* **Task item**: Look below for the line containing "def Obligations.MixMatricesAreInverse : Prop"; from there, print each line exactly up to and including the line containing "matrixTimes invMixMatrix (mixMatrix.map", and stop.

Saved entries

_____

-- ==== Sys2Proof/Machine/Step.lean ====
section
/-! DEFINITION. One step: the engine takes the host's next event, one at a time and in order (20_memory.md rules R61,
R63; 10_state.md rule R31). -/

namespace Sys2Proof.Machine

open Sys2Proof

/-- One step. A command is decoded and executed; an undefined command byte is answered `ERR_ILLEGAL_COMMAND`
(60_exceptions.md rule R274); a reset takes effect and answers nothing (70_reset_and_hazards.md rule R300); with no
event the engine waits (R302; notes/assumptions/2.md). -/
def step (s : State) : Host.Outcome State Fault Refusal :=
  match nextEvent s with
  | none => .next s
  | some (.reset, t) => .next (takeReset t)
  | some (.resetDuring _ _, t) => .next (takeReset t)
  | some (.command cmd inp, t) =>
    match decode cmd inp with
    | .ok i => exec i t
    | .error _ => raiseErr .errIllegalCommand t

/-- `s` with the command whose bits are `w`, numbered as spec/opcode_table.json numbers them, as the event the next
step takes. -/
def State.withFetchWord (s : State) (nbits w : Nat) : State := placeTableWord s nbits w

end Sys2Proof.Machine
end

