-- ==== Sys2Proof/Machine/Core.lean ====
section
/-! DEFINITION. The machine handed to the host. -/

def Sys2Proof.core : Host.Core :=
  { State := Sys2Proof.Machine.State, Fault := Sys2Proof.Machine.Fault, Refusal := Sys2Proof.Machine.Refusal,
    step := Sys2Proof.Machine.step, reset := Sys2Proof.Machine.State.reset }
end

_____

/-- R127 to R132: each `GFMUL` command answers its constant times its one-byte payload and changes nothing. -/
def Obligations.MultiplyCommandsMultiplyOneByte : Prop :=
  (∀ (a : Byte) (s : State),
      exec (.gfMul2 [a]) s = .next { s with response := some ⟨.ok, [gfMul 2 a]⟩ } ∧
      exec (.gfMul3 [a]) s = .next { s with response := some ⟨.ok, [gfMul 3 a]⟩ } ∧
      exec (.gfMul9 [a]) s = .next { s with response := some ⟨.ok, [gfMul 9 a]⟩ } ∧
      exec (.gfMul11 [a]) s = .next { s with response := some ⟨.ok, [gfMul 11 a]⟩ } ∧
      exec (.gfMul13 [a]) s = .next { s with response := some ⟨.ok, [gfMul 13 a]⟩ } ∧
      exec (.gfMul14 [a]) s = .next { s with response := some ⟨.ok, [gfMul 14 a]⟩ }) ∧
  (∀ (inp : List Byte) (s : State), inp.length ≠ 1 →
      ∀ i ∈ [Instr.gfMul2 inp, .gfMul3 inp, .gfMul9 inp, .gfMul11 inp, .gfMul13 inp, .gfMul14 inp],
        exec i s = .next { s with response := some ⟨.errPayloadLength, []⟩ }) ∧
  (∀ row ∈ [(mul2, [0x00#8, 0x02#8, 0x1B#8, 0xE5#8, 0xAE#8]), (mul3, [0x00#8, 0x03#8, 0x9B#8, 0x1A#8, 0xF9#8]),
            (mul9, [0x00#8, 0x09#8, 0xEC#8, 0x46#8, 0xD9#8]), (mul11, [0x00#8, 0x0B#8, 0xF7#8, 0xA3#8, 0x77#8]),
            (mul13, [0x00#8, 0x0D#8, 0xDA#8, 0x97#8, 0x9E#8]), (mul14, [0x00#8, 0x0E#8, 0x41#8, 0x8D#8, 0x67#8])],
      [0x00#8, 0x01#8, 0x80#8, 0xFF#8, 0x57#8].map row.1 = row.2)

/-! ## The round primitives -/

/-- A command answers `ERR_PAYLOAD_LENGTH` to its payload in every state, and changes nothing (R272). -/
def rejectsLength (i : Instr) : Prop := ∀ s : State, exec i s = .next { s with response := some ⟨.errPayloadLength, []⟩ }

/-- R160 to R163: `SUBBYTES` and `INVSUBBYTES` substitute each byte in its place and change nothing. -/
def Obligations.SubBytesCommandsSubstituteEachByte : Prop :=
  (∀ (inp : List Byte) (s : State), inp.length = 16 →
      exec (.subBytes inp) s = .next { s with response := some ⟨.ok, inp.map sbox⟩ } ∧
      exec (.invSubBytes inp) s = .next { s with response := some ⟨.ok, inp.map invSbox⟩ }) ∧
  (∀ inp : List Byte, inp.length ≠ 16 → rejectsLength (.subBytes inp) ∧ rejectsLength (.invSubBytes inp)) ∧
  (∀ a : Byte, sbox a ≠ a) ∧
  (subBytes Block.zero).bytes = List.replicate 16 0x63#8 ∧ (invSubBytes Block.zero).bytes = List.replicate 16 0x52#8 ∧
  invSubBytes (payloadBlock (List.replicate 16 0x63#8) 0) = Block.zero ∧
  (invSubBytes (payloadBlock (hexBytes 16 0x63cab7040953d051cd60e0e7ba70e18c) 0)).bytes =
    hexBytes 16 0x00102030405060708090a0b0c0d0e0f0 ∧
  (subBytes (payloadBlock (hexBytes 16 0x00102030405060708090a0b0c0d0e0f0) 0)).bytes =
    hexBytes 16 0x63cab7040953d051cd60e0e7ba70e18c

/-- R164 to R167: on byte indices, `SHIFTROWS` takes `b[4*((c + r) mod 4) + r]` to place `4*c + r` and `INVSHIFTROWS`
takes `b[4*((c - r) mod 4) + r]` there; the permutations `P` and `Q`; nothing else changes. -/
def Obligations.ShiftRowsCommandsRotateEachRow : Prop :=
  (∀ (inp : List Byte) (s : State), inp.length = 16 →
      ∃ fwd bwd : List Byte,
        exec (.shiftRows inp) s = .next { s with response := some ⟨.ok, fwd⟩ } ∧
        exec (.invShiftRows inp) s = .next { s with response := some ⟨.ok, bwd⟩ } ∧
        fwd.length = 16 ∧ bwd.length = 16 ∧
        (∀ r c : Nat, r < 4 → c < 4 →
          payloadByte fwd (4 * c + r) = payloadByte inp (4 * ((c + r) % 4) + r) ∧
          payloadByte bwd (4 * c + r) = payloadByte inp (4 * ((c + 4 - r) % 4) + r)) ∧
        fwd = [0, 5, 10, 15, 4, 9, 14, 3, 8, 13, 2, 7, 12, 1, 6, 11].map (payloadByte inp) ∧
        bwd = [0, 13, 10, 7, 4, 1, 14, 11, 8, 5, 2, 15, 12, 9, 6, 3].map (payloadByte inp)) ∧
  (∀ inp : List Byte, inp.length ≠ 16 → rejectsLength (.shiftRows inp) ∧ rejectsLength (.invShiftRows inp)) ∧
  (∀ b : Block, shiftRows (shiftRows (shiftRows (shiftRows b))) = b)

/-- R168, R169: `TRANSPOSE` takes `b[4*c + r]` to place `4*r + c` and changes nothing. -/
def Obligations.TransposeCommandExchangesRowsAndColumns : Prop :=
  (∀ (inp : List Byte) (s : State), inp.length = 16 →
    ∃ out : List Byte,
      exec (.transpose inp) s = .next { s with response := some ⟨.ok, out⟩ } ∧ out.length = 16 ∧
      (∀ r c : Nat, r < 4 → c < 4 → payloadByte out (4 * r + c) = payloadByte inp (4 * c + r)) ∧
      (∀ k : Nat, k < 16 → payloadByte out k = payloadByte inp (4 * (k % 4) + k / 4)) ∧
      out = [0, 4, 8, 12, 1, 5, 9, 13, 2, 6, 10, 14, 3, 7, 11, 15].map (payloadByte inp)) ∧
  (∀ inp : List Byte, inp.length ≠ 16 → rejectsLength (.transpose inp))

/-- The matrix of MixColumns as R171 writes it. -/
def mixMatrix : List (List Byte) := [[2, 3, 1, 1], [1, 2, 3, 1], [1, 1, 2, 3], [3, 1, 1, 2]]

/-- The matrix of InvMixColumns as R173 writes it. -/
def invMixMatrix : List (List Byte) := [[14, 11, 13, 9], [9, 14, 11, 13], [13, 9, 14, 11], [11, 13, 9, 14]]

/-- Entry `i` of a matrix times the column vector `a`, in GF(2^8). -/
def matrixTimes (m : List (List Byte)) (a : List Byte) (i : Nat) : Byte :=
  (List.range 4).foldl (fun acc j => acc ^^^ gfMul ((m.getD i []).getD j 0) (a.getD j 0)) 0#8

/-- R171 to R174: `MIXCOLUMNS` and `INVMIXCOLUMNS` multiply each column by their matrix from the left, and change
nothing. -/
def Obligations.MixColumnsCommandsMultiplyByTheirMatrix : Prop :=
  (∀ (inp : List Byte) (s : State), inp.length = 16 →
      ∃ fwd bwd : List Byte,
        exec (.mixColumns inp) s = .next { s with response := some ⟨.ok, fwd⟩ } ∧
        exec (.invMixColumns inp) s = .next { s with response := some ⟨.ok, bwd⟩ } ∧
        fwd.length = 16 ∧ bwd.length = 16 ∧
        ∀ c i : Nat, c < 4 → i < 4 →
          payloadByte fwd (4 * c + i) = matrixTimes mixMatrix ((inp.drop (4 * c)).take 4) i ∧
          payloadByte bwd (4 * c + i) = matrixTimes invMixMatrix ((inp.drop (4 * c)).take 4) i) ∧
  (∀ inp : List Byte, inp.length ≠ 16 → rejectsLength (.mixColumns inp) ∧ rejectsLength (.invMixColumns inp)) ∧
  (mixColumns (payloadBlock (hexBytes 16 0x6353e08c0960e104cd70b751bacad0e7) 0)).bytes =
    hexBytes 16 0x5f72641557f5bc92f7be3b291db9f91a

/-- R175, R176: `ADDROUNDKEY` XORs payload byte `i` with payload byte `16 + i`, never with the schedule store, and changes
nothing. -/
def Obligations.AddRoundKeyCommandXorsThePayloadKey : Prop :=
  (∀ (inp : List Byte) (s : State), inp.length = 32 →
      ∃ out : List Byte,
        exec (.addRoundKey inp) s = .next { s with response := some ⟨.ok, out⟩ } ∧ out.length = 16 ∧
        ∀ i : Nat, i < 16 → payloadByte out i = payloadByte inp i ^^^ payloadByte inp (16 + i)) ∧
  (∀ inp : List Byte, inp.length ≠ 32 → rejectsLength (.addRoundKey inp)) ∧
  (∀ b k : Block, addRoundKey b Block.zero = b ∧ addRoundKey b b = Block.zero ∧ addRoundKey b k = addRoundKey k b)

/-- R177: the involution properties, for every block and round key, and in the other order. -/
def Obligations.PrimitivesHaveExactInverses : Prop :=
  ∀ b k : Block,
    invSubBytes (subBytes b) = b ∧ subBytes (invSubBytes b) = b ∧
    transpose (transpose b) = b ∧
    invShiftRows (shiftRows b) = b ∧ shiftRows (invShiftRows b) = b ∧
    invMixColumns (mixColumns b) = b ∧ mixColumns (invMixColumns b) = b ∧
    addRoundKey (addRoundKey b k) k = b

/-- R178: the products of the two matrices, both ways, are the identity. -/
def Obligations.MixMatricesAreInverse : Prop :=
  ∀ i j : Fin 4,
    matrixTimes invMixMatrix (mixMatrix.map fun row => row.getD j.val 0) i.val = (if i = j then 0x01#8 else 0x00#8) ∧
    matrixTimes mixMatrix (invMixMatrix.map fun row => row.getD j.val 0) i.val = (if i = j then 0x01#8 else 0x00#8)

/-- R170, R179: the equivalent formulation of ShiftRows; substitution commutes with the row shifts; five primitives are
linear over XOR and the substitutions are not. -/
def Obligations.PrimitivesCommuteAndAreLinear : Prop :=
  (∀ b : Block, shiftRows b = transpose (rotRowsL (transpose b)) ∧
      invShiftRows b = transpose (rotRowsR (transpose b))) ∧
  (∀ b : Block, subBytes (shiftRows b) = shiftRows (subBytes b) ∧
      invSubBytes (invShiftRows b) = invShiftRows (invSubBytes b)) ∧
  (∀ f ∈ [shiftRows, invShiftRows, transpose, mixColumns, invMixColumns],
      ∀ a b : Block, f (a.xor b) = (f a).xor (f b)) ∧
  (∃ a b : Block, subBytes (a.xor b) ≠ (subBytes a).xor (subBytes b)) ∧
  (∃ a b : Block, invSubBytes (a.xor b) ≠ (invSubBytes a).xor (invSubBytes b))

_____

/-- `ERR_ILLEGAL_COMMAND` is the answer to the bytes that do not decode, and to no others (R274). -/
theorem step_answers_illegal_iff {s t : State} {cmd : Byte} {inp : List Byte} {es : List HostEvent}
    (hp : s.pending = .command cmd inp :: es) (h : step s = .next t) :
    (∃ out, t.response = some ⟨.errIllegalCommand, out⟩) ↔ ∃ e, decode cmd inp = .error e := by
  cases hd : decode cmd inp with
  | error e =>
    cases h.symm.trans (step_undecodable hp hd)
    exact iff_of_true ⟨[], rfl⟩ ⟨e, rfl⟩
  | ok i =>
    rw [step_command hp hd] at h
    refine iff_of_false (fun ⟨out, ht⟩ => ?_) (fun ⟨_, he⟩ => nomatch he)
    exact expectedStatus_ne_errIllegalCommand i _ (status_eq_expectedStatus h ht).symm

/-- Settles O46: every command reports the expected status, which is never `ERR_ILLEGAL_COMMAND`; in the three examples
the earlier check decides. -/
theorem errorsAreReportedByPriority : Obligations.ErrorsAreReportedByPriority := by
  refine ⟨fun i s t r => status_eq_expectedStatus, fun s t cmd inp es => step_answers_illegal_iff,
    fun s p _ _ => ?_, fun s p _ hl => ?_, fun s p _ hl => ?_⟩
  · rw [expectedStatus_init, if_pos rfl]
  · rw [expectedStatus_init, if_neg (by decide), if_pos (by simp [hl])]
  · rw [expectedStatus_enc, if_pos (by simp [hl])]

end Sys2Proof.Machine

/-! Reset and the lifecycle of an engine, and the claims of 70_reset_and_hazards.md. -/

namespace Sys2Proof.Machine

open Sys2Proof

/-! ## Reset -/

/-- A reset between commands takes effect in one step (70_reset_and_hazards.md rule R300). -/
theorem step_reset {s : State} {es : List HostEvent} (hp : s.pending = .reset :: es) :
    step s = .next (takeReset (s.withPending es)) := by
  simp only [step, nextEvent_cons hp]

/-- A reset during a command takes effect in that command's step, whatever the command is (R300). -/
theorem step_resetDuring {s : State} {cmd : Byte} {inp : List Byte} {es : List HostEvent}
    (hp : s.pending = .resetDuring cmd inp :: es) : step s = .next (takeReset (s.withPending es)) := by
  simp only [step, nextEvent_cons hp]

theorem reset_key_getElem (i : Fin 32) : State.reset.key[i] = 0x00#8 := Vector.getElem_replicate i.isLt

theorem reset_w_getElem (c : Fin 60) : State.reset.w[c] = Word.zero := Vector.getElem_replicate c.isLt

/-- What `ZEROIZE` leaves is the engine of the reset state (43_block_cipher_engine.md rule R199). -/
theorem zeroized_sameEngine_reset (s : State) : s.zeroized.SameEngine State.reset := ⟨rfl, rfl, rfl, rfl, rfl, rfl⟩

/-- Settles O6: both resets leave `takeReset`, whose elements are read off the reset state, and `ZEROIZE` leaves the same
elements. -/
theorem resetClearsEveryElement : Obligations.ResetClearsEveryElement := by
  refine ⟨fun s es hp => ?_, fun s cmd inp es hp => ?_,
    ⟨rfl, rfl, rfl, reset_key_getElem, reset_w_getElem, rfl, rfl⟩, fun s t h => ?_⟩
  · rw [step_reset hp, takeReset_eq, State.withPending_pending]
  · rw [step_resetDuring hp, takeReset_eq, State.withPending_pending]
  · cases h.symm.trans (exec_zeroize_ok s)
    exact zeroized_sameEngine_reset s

_____

* **Solution to this problem**:
def Obligations.MixMatricesAreInverse : Prop :=
  ∀ i j : Fin 4,
    matrixTimes invMixMatrix (mixMatrix.map fun row => row.getD j.val 0) i.val = (if i = j then 0x01#8 else 0x00#8) ∧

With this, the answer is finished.